Some of the leading artificial intelligence CEOs have warned about the existential threat of the technology they have done much to promulgate. These, alongside a healthy number of experts and professors in the field, have gathered more than 350 signatures for a statement urging action against “the risk of extinction from AI.”
Sam Altman, the CEO of ChatGPT OpenAI, was joined by DeepMind founder Demis Hassabis, Anthropic AI lab head Dario Amodei, and hundreds of others in describing the potential harm of AI as relative to nuclear war. Computer Science Professor Geoffrey Hinton, otherwise known as the ‘Godfather of AI’, who quit Google this month with regret about his life’s work, was also among the signatories.
The collective clout of the signatories did not, however, result in a long and thoughtful statement, but rather a 22-word advisory for policymakers. This read:
Mitigating the risk of extinction from AI should be a global priority alongside other societal-scale risks such as pandemics and nuclear war.
No highlighting of the specific harms of AI (which would have been helpful given the apparent ignorance about the technology among policymakers) nor the possible methods of mitigating the risks were mentioned.
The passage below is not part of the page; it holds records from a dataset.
/-- The lanes of PR[d] after a byte step. -/
theorem sampuByte_get (j : Lane) : ((sampuByte d b s).PR.get d).get j =
    if 5 ≤ s.nb ∧ acc % 8192 < 7681 ∧ j.val = s.idx then ⟨BitVec.ofNat 13 (acc % 8192), .written⟩
    else (s.PR.get d).get j := by
  have hiff := State.chunk_accepted_iff hnb hacc hsum
  have hchunk : (s.accumulate b).acc.setWidth 13 = BitVec.ofNat 13 (acc % 8192) := by
    rw [hsum, ← State.accumulate_acc_toNat hnb hacc]
    exact BitVec.eq_of_toNat_eq (by rw [BitVec.toNat_setWidth, BitVec.toNat_ofNat, Nat.mod_mod])
  obtain ⟨hPR, -⟩ := ((s.accumulate b).takeChunk d).finishSampu_fields
  rw [sampuByte, hPR]
  by_cases h : 5 ≤ s.nb ∧ acc % 8192 < 7681
  · rw [(State.takeChunk_of_accepted (hiff.2 h)).1, State.setCoef_get, hchunk]
    simp only [h, true_and]
    rfl
  · rw [(State.takeChunk_of_not_accepted (mt hiff.1 h)).1, if_neg fun hj => h ⟨hj.1, hj.2.1⟩]
    rfl

/-- ACC and NB after a byte step that has brought IDX to `n`. -/
theorem sampuByte_acc_nb {n : Nat} (hn : ((s.accumulate b).takeChunk d).idx = n) :
    (sampuByte d b s).acc.toNat = (if n = 64 then 0 else if 5 ≤ s.nb then acc / 8192 else acc) ∧
      (sampuByte d b s).nb = if n = 64 then 0 else if 5 ≤ s.nb then s.nb - 5 else s.nb + 8 := by
  obtain ⟨-, -, -, hacc', hnb'⟩ := ((s.accumulate b).takeChunk d).finishSampu_fields
  have hwhole : 13 ≤ s.nb + 8 ↔ 5 ≤ s.nb := by omega
  rw [sampuByte, hacc', hnb', hn, State.takeChunk_nb, apply_ite BitVec.toNat, State.takeChunk_acc_toNat,
    State.accumulate_acc_toNat hnb hacc, ← hsum, State.accumulate_nb]
  simp only [hwhole, Nat.add_sub_add_right s.nb 8 5]
  exact ⟨rfl, trivial⟩

end

end

/-- Settles O29: the byte enters ACC, the chunk, if it is whole, leaves it, and the 64th coefficient ends the command. -/
theorem sampuByteStep : Obligations.SampuByteStep := by
  intro d s b rest acc n hdecoded hfifo hnb hacc hidx hsum hn
  have hstep := streamStep_of_byte hdecoded hfifo (show s.idx + 1 ≤ 64 from hidx) (sampuByte d)
  have hn' : ((State.accumulate { s with FIFO := rest } b).takeChunk d).idx = n :=
    (State.accumulate_takeChunk_idx (s := { s with FIFO := rest }) hnb hacc hsum).trans hn.symm
  obtain ⟨hacc', hnb'⟩ := sampuByte_acc_nb (s := { s with FIFO := rest }) hnb hacc hsum hn'
  exact ⟨_, hstep, sampuByte_FIFO .., (sampuByte_keeps ..).byteStepKeeps (sampuByte_draws ..),
    sampuByte_progress (s := { s with FIFO := rest }) hdecoded hn', sampuByte_get (s := { s with FIFO := rest }) hnb hacc hsum,
    hacc', hnb'⟩

/-! ### The byte step of CBD1 and CBD2 -/

section
variable (value : Nat → Coef) (d : Reg) (b : Byte) (s : State)

theorem cbdByte_draws : (cbdByte value d b s).draws = s.draws := by
  unfold cbdByte
  split <;> rfl

theorem cbdByte_acc_nb : (cbdByte value d b s).acc = s.acc ∧ (cbdByte value d b s).nb = s.nb := by
  unfold cbdByte
  split <;> exact ⟨rfl, rfl⟩

theorem cbdByte_progress (hdecoded : s.decoded = true) : ByteStepProgress (s.idx + 2) s (cbdByte value d b s) := by
  unfold cbdByte
  by_cases h : s.idx + 2 = 64
  · rw [if_pos h]
    exact byteStepProgress_of_last h rfl rfl rfl rfl
  · rw [if_neg h]
    exact byteStepProgress_of_more h rfl rfl rfl hdecoded

/-- The byte step in the terms of the nibble-to-value table of its command. -/
theorem cbdByte_step {table : Nat → Nat} (htable : ∀ n < 16, (value n).toNat = table n) (hdecoded : s.decoded = true)
    {rest : List Byte} : CbdByteStep table d b rest s (cbdByte value d b { s with FIFO := rest }) := by
  have hvalue : ∀ n < 16, Cell.ofWrite (value n) = ⟨BitVec.ofNat 13 (table n), .written⟩ := fun n hn => by
    rw [← htable n hn, BitVec.ofNat_toNat, BitVec.setWidth_eq]
    rfl
  have hb : b.toNat < 256 := b.isLt
  have hlow : nibble b 0 = b.toNat % 16 := by simp [nibble]
  have hhigh : nibble b 1 = b.toNat / 16 := Nat.mod_eq_of_lt (show b.toNat / 16 < 16 by omega)
  obtain ⟨hacc, hnb⟩ := cbdByte_acc_nb value d b { s with FIFO := rest }
  refine ⟨cbdByte_FIFO .., (cbdByte_keeps ..).byteStepKeeps (cbdByte_draws ..),
    cbdByte_progress value d b { s with FIFO := rest } hdecoded, hacc, hnb, fun j => ?_⟩
  rw [cbdByte_get, hlow, hhigh, hvalue _ (by omega), hvalue _ (by omega)]
  show (if j.val = s.idx + 1 then _ else if j.val = s.idx then _ else _) = _
  by_cases hj : j.val = s.idx
  · rw [if_neg (by omega), if_pos hj, if_pos hj]
  · rw [if_neg hj, if_neg hj]

end

/-- Settles O30: each of the two byte steps with its table. -/
theorem cbdByteSteps : Obligations.CbdByteSteps := by
  intro d s b rest hdecoded hfifo hidx
  exact ⟨⟨_, streamStep_of_byte hdecoded hfifo hidx _, cbdByte_step _ d b s cbd1Value_toNat hdecoded⟩,
    _, streamStep_of_byte hdecoded hfifo hidx _, cbdByte_step _ d b s cbd2Value_toNat hdecoded⟩

/-! ### The decode step and the hold -/

section
variable {s : State} {n : Nat} (f : Byte → State → State)

theorem streamStep_of_undecoded (hdecoded : s.decoded = false) : streamStep n f s = .next { s with decoded := true } := by
  rw [streamStep, hdecoded, if_neg Bool.false_ne_true]

theorem streamStep_of_empty (hdecoded : s.decoded = true) (hfifo : s.FIFO = []) : streamStep n f s = .next s := by
  rw [streamStep, if_pos hdecoded, hfifo]

theorem streamStep_of_no_lane (hdecoded : s.decoded = true) {b : Byte} {rest : List Byte} (hfifo : s.FIFO = b :: rest)
    (hidx : 64 < s.idx + n) : streamStep n f s = .fault .noSuchLane := by
  rw [streamStep, if_pos hdecoded, hfifo]
  exact if_neg (Nat.not_le_of_lt hidx)

end

theorem exec_of_isStream {i : Instr} (h : isStream i = true) : ∃ n f, ∀ s, exec i s = streamStep n f s := by
  obtain ⟨d, rfl | rfl | rfl⟩ := (isStream_iff i).1 h
  · exact ⟨1, sampuByte d, fun _ => rfl⟩
  · exact ⟨2, cbdByte cbd1Value d, fun _ => rfl⟩
  · exact ⟨2, cbdByte cbd2Value d, fun _ => rfl⟩

theorem State.curIsStream_of_decode {s : State} {i : Instr} (h : decode s.cur = .ok i) : s.curIsStream = isStream i := by
  rw [State.curIsStream, h]

/-- Settles O28: the first step only sets the mark, an empty FIFO holds the command, and a push of four bytes ends SWAIT. -/
theorem streamCommandsDecodeThenHold : Obligations.StreamCommandsDecodeThenHold := by
  intro i s hstream
  obtain ⟨n, f, hexec⟩ := exec_of_isStream hstream
  rw [hexec]
  refine ⟨streamStep_of_undecoded f, streamStep_of_empty f, fun hbusy hcur hfifo => ⟨?_, fun w => ?_⟩⟩
  · have hdecode : decode s.cur = .ok i := hcur ▸ decode_encode i
    exact s.swait_iff.2 ⟨hbusy, hfifo, (State.curIsStream_of_decode hdecode).trans hstream⟩
  · rw [State.hostWrite_streamIn, s.pushStream_of_room w (by simp [hfifo]), hfifo, List.nil_append]
    exact ⟨Bool.and_false _, bytesOfWord_length w⟩

end Sys2Proof.Machine
end

section
/-! PROOFS. The invariants of BUF and FIFO, of the control state and of the stream state over every step (10_state.md R26, R29,
R36, R37, 40_command.md R120, R124). -/

namespace Sys2Proof.Machine

variable {s t : State}

/-! ### The two byte steps at once -/

/-- What the invariants need of a byte step, of either kind. -/
structure ByteStep (d : Reg) (s t : State) : Prop extends EngineKeeps d s t where
  fifo : t.FIFO = s.FIFO
  progress : ByteStepProgress t.idx s t

theorem sampuByte_byteStep (d : Reg) (b : Byte) (h : s.decoded = true) : ByteStep d s (sampuByte d b s) := by
  have hprogress := sampuByte_progress (d := d) (b := b) h rfl
  have ⟨hidx, _⟩ := hprogress
  exact ⟨sampuByte_keeps d b s, sampuByte_FIFO d b s, by rwa [hidx]⟩

theorem cbdByte_byteStep (value : Nat → Coef) (d : Reg) (b : Byte) (h : s.decoded = true) :
    ByteStep d s (cbdByte value d b s) :=
  ⟨cbdByte_keeps value d b s, cbdByte_FIFO value d b s, by rw [cbdByte_idx]; exact cbdByte_progress value d b s h⟩

/-- A byte step that leaves a command in flight found it in flight. -/
theorem ByteStep.of_busy {d : Reg} (h : ByteStep d s t) (hbusy : t.busy = true) :
    s.busy = true ∧ t.idx ≠ 64 ∧ t.done = s.done := by
  obtain ⟨-, hb, hd, -⟩ := h.progress
  rw [hb, Bool.and_eq_true, bne_iff_ne] at hbusy
  obtain ⟨hs, hidx⟩ := hbusy
  exact ⟨hs, hidx, by simp [hd, hidx]⟩

/-! ### BUF and FIFO -/

/-- The invariant speaks of BUF and FIFO alone. -/
theorem State.StorageInRange.of_same (h : s.StorageInRange) (hbuf : t.BUF = s.BUF) (hfifo : t.FIFO = s.FIFO) :
    t.StorageInRange := by
  rwa [State.StorageInRange, hbuf, hfifo]

/-- FIFO loses its head with each byte step, and BUF is as before. -/
theorem State.StorageInRange.byteStep (h : s.StorageInRange) {d : Reg} {b : Byte} {rest : List Byte}
    (hfifo : s.FIFO = b :: rest) (hbyte : ByteStep d { s with FIFO := rest } t) : t.StorageInRange := by
  obtain ⟨hwf, hlen⟩ := h
  rw [hfifo, List.length_cons] at hlen
  exact ⟨by rw [hbyte.buf]; exact hwf, by rw [hbyte.fifo]; exact Nat.le_of_succ_le hlen⟩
Responding to the statement, published by the Center for AI Safety, tech writer Jürgen Geuter wrote in a post on Twitter that “if the people signing this document about “AI risk” were serious, they wouldn’t keep building these systems and selling them (actually renting them out) on the open market.”
Panelists at The European Conservative’s latest event, on the “coding of a new Europe,” agreed that the digital transition should be “put on ice” at least until the position of the human has been fully realised. Political analyst Carlos Perona Calvete stressed that “the human subject has to be the locus.”
Mr. Altman will be meeting with European Commission President Ursula von der Leyen later this week.